Instructions to follow
Reproduce exactly the lines of the material beneath, from the line that contains "(setAcc v s).c = s.c := rfl" to the line that contains "(setAcc v s).err = s.err := rfl", both included, and no other lines.

Materials provided
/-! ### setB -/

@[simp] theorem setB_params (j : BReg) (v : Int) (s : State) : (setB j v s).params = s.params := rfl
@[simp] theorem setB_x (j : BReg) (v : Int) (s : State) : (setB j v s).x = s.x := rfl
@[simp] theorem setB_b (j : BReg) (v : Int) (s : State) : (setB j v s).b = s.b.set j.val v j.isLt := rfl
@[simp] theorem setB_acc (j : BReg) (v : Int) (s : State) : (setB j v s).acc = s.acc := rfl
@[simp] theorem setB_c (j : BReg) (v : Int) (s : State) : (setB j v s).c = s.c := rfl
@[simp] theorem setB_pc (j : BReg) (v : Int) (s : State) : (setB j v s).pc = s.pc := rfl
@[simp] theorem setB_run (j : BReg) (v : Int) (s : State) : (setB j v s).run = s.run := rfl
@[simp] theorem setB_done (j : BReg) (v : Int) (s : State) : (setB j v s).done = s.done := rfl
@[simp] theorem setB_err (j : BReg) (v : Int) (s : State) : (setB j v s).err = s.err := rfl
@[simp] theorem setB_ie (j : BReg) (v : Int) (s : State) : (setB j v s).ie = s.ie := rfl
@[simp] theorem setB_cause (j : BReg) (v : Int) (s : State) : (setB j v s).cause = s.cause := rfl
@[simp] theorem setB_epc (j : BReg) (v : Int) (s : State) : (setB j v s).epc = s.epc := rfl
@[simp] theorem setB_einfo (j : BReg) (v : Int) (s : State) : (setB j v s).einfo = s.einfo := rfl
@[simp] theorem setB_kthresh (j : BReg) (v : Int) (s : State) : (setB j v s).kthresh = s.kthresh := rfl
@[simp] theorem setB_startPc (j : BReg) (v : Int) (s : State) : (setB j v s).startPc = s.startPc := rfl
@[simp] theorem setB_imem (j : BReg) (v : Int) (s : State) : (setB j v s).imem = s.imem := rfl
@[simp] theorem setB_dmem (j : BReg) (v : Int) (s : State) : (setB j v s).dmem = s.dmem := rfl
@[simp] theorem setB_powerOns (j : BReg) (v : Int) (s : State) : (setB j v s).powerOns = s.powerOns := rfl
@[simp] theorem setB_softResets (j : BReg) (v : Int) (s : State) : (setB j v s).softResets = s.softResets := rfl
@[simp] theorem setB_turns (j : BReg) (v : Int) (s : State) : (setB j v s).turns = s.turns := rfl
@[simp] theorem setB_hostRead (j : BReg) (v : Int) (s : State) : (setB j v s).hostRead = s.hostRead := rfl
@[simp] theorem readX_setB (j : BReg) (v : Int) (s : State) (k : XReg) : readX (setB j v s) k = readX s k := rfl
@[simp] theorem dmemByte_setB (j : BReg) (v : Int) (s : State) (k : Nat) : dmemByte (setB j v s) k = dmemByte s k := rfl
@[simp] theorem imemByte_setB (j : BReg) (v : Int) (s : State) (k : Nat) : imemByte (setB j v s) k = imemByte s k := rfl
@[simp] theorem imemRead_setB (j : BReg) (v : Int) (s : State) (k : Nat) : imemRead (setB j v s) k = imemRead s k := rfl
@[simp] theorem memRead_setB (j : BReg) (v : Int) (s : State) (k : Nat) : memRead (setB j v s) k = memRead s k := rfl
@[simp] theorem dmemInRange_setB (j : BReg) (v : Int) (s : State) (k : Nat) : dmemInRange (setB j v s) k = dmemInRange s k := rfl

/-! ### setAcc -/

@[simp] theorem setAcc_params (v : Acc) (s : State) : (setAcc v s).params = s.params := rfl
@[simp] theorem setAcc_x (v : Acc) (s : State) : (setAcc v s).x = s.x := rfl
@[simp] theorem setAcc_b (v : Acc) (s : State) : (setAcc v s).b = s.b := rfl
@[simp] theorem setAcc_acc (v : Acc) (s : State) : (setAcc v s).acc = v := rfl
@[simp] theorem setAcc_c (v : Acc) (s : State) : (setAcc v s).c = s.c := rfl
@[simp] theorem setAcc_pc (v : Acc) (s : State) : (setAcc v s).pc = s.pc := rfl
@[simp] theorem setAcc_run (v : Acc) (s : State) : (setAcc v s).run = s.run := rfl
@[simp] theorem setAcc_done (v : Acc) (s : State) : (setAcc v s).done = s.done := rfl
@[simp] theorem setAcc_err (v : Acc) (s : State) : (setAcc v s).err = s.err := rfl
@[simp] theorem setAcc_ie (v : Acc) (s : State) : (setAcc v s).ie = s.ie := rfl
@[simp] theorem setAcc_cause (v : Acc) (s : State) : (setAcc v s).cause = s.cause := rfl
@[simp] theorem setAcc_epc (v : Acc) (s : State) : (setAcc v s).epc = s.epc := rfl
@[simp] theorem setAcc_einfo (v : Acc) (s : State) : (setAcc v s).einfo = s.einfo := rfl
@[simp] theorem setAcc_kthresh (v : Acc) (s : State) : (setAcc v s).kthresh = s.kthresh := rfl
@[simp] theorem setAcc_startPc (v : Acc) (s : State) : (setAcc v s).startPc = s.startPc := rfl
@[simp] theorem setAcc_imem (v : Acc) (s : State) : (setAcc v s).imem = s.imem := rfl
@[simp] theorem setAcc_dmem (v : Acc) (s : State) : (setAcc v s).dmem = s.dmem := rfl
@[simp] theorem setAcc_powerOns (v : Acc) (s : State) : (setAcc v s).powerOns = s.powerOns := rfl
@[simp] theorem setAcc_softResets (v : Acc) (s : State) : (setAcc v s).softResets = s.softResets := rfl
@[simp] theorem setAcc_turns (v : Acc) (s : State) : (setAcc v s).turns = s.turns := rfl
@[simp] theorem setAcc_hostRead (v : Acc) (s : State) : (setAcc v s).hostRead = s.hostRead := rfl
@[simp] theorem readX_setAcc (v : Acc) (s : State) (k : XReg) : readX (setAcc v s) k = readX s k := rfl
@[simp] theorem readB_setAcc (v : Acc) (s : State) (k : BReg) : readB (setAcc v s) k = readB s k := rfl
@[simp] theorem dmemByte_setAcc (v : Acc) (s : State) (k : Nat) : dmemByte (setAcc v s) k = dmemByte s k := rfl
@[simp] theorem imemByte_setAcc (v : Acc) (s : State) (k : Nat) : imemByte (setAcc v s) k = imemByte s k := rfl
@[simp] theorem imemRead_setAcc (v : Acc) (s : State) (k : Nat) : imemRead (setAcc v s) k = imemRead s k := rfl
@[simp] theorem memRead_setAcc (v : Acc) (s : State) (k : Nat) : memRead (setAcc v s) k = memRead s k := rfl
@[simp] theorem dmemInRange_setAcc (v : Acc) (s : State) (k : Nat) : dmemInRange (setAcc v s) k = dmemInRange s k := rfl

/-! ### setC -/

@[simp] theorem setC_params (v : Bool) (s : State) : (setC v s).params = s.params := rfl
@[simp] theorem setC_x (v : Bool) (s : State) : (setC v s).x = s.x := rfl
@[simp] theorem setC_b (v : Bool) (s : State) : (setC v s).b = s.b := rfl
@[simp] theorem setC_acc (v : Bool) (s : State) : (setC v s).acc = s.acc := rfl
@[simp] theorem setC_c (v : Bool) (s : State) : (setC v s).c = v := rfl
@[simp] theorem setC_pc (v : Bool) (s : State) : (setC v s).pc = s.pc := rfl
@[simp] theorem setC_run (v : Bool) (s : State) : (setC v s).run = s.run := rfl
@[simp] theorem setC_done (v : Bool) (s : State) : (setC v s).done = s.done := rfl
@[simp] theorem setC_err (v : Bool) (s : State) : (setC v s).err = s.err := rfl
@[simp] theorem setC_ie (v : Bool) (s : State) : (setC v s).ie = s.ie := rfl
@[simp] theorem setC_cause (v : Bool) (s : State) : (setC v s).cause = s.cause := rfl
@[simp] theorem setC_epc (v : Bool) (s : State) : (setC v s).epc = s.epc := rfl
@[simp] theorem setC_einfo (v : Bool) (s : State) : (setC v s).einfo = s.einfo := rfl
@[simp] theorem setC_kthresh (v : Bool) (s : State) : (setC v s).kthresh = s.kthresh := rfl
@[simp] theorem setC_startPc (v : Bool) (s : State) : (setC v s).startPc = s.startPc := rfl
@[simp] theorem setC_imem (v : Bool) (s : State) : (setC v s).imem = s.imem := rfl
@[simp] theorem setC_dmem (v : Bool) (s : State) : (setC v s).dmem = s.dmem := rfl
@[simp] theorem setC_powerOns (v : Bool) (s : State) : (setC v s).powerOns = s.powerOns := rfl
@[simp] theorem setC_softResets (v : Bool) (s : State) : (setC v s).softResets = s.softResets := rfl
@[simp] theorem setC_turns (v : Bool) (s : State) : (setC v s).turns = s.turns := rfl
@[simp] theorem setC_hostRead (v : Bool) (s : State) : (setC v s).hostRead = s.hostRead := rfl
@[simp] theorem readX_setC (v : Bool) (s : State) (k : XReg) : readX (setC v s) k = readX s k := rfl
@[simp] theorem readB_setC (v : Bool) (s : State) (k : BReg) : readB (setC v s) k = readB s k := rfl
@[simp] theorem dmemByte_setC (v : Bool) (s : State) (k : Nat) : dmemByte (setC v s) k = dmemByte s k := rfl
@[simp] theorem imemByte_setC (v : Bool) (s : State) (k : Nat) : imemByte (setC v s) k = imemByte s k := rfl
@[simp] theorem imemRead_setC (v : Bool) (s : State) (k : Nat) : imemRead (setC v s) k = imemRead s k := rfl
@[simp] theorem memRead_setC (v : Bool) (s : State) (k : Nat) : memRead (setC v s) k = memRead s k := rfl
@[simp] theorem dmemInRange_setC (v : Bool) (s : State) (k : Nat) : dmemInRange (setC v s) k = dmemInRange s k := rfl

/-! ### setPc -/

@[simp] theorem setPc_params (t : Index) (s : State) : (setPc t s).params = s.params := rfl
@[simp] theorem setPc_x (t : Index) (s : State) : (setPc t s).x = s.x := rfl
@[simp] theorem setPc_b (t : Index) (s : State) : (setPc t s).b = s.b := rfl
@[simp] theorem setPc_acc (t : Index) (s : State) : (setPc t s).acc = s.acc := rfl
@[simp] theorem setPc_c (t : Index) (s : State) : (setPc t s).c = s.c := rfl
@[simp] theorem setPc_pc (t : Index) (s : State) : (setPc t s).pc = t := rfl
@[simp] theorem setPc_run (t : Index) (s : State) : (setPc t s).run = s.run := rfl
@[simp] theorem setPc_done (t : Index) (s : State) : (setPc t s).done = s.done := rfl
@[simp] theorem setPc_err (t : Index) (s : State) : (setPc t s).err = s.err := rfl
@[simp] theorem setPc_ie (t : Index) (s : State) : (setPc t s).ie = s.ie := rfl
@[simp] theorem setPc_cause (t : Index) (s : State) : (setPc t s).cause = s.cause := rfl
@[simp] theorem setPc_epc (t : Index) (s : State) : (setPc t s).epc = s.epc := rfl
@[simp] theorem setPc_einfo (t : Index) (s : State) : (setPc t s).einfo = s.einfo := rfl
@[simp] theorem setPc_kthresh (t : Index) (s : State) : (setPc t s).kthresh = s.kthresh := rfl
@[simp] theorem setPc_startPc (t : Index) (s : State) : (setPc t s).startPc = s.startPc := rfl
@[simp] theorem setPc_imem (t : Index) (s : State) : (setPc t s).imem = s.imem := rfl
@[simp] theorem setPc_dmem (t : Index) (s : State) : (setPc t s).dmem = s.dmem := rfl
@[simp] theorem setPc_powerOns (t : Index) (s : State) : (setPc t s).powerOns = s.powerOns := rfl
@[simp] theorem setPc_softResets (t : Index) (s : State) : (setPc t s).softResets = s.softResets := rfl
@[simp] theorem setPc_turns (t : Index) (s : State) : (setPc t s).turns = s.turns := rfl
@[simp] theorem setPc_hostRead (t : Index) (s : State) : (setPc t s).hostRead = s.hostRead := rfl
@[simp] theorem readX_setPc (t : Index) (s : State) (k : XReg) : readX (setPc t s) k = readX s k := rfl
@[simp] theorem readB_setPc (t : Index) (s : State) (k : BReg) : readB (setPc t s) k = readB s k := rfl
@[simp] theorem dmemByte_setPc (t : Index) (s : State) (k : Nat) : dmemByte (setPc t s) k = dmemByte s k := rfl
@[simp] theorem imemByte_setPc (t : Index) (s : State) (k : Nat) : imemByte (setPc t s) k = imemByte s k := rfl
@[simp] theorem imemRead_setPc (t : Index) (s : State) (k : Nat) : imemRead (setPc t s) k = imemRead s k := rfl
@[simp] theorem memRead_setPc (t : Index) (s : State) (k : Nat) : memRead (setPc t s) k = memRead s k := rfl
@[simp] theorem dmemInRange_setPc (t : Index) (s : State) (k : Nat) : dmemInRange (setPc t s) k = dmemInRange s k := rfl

Solution below
@[simp] theorem setAcc_c (v : Acc) (s : State) : (setAcc v s).c = s.c := rfl
@[simp] theorem setAcc_pc (v : Acc) (s : State) : (setAcc v s).pc = s.pc := rfl
@[simp] theorem setAcc_run (v : Acc) (s : State) : (setAcc v s).run = s.run := rfl
@[simp] theorem setAcc_done (v : Acc) (s : State) : (setAcc v s).done = s.done := rfl
@[simp] theorem setAcc_err (v : Acc) (s : State) : (setAcc v s).err = s.err := rfl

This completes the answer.